Saved data entries:
§ §

-- ==== Sys2Proof/Machine/Ops.lean ====
section
/-! DEFINITION. The shared operations: emitting a frame (R64), delivering an outcome and ending a command with an error (R104),
writing to the transport and its return (R39, R102), and the update of SEQ (R94). -/

namespace Sys2Proof.Machine

/-! ### Emission -/

/-- `Emit(b)` "appends the byte b to the frame under construction" (R11). -/
def emit (frame : List Byte) (b : Byte) : List Byte := frame ++ [b]

/-- The marker (R68). -/
def emitMarker (isCommand : Bool) (frame : List Byte) : List Byte :=
  if isCommand then emit (emit frame 0x55) 0xAA else emit (emit frame 0xAA) 0x55

/-- The fixed source, destination and device class (R71, R72, R73). -/
def emitFixed (frame : List Byte) : List Byte :=
  emit (emit (emit frame sourceAddress) destinationAddress) deviceClass

/-- The board address (R75). -/
def emitBoard (isCommand : Bool) (frame : List Byte) : List Byte :=
  if isCommand then emit (emit frame 0xFF) 0xFF else emit (emit frame 0x00) 0x00

/-- The direction code (R76). -/
def emitDirection (isWrite : Bool) (frame : List Byte) : List Byte :=
  if isWrite then emit frame 0x01 else emit frame 0x00

/-- The register address, least significant byte first (R78). -/
def emitAddress (registerAddress : Int) (frame : List Byte) : List Byte :=
  (List.range 4).foldl (fun f i => emit f (addressByte registerAddress i)) frame

/-- The data length (R79). -/
def emitLength (payloadLength : Int) (frame : List Byte) : List Byte :=
  emit (emit frame (lengthLow payloadLength)) (lengthHigh payloadLength)

/-- The payload bytes in order (R81). -/
def emitPayload (payload : List Int) (frame : List Byte) : List Byte :=
  payload.foldl (fun f b => emit f (byteOfInt b)) frame

/-- The checksum of everything emitted, low byte first (R82). -/
def emitChecksum (frame : List Byte) : List Byte :=
  let c := checksum frame
  emit (emit frame (lowByte c)) (highByte c)

/-- The header, offsets 0 to 17, in the order of the document's algorithm (R64). -/
def emitHeader (o : BuildOperands) : List Byte :=
  let f := emitMarker o.isCommand []
  let f := emit f (byteOfInt o.ack)
  let f := emit f (byteOfInt o.sequence)
  let f := emitFixed f
  let f := emit f (portIndex o.port)
  let f := emitBoard o.isCommand f
  let f := emitDirection o.isWrite f
  let f := emit f reservedByte
  let f := emitAddress o.registerAddress f
  emitLength o.payloadLength f

/-- The emission steps of BUILD, for checked operands (R64). -/
def emitFrame (o : BuildOperands) : List Byte := emitChecksum (emitPayload o.payload (emitHeader o))

/-- BUILD as the function it is: a frame, or the field that fails first (R64, R65). -/
def buildFrame (pmax : Nat) (o : BuildOperands) : Except Field (List Byte) :=
  match validateBuild pmax o with
  | some field => .error field
  | none => .ok (emitFrame o)

/-! ### Outcomes -/

/-- The outcome "is delivered to the host with the completion of the command and is not stored in the block" (R98). -/
def deliver (o : CommandOutcome) (s : State) : State := { s with delivered := s.delivered ++ [o] }

/-- `raise ValidationError(field)`: "ends the operation with the named outcome, with no frame and no state change" (R11, R104). -/
def raiseValidation (field : Field) (s : State) : State := deliver (.validationError field) s

/-- TransportError(e): SEQ and PORT keep their values, and e goes to the host unchanged (R102, R104). -/
def raiseTransport (e : Nat) (s : State) : State := deliver (.transportError e) s

/-! ### Registers -/

/-- SeqUpdate, "the only writer of SEQ": `SEQ <- (SEQ + 1) mod 256` when SEQ_INC is true, nothing otherwise (R94). -/
def seqUpdate (s : State) : State :=
  { s with seq := bif s.params.seqInc then s.seq + 1 else s.seq }

/-- The register writes of CONSTRUCT (R91). -/
def bindClient (portInit : Int) (transport : Nat) (s : State) : State :=
  { s with constructed := true, seq := 0, port := portInit, transport := transport }

/-! ### The transport -/

/-- `TransportWrite(F)` "hands the whole frame F to the transport in one call" (R11, R37); the command is now in progress. -/
def transportWrite (frame : List Byte) (s : State) : State :=
  { s with handed := s.handed ++ [⟨s.transport, frame⟩], phase := .writing }

/-- The write is over: its reply is taken and no command is in progress. -/
def endWrite (rest : List TransportReply) (s : State) : State := { s with replies := rest, phase := .idle }

/-- The transport's return (R92, R93, R102).  While it has not returned the command blocks (R121, U7); Ok runs SeqUpdate and ends
the command; a signalled failure ends it at once. -/
def transportReturn (s : State) : State :=
  match s.replies with
  | [] => s
  | .returned _ :: rest => deliver .ok (seqUpdate (endWrite rest s))
  | .failed e :: rest => raiseTransport e (endWrite rest s)

/-! ### Acceptance -/

/-- "the block does not accept a new command until the previous one has returned its outcome" (R118). -/
def whenIdle (s : State) (body : Result) : Result :=
  match s.phase with
  | .idle => body
  | .writing => .refused .commandInProgress

/-- "CONSTRUCT precedes all" client commands (R96). -/
def whenConstructed (s : State) (body : Result) : Result :=
  match s.constructed with
  | true => body
  | false => .refused .notConstructed

/-- BUILD presented by the host: the frame or the error goes back to the host, nothing else changes (R39, R65). -/
def runBuild (o : BuildOperands) (s : State) : Result :=
  whenIdle s
    (.next (match buildFrame s.params.pmax o with
      | .error field => raiseValidation field s
      | .ok frame => deliver (.frame frame) s))

/-- The BUILD that a client command expands to (R61). -/
def clientOperands (registerAddress value : Int) (s : State) : BuildOperands :=
  { sequence := intOfByte s.seq, registerAddress := registerAddress, payloadLength := 1, payload := [value]
    port := s.port, isCommand := true, isWrite := true, ack := 0 }

/-- A client command: its own check, one BUILD, one `TransportWrite`, and the transport's return if it is there (R92, R93). -/
def runClient (own : RangeCheck) (registerAddress value : Int) (s : State) : Result :=
  whenIdle s (whenConstructed s
    (.next (match firstFailing [own] with
      | some field => raiseValidation field s
      | none =>
        match buildFrame s.params.pmax (clientOperands registerAddress value s) with
        | .error field => raiseValidation field s
        | .ok frame => transportReturn (transportWrite frame s))))

end Sys2Proof.Machine
end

§ §

EXERCISE GOAL: Exactly the lines from the one containing "whenIdle s (whenConstructed s" through the end of the entries above must be output, and no others.

EXPECTED ANSWER:
  whenIdle s (whenConstructed s
    (.next (match firstFailing [own] with
      | some field => raiseValidation field s
      | none =>
        match buildFrame s.params.pmax (clientOperands registerAddress value s) with
        | .error field => raiseValidation field s
        | .ok frame => transportReturn (transportWrite frame s))))

end Sys2Proof.Machine
end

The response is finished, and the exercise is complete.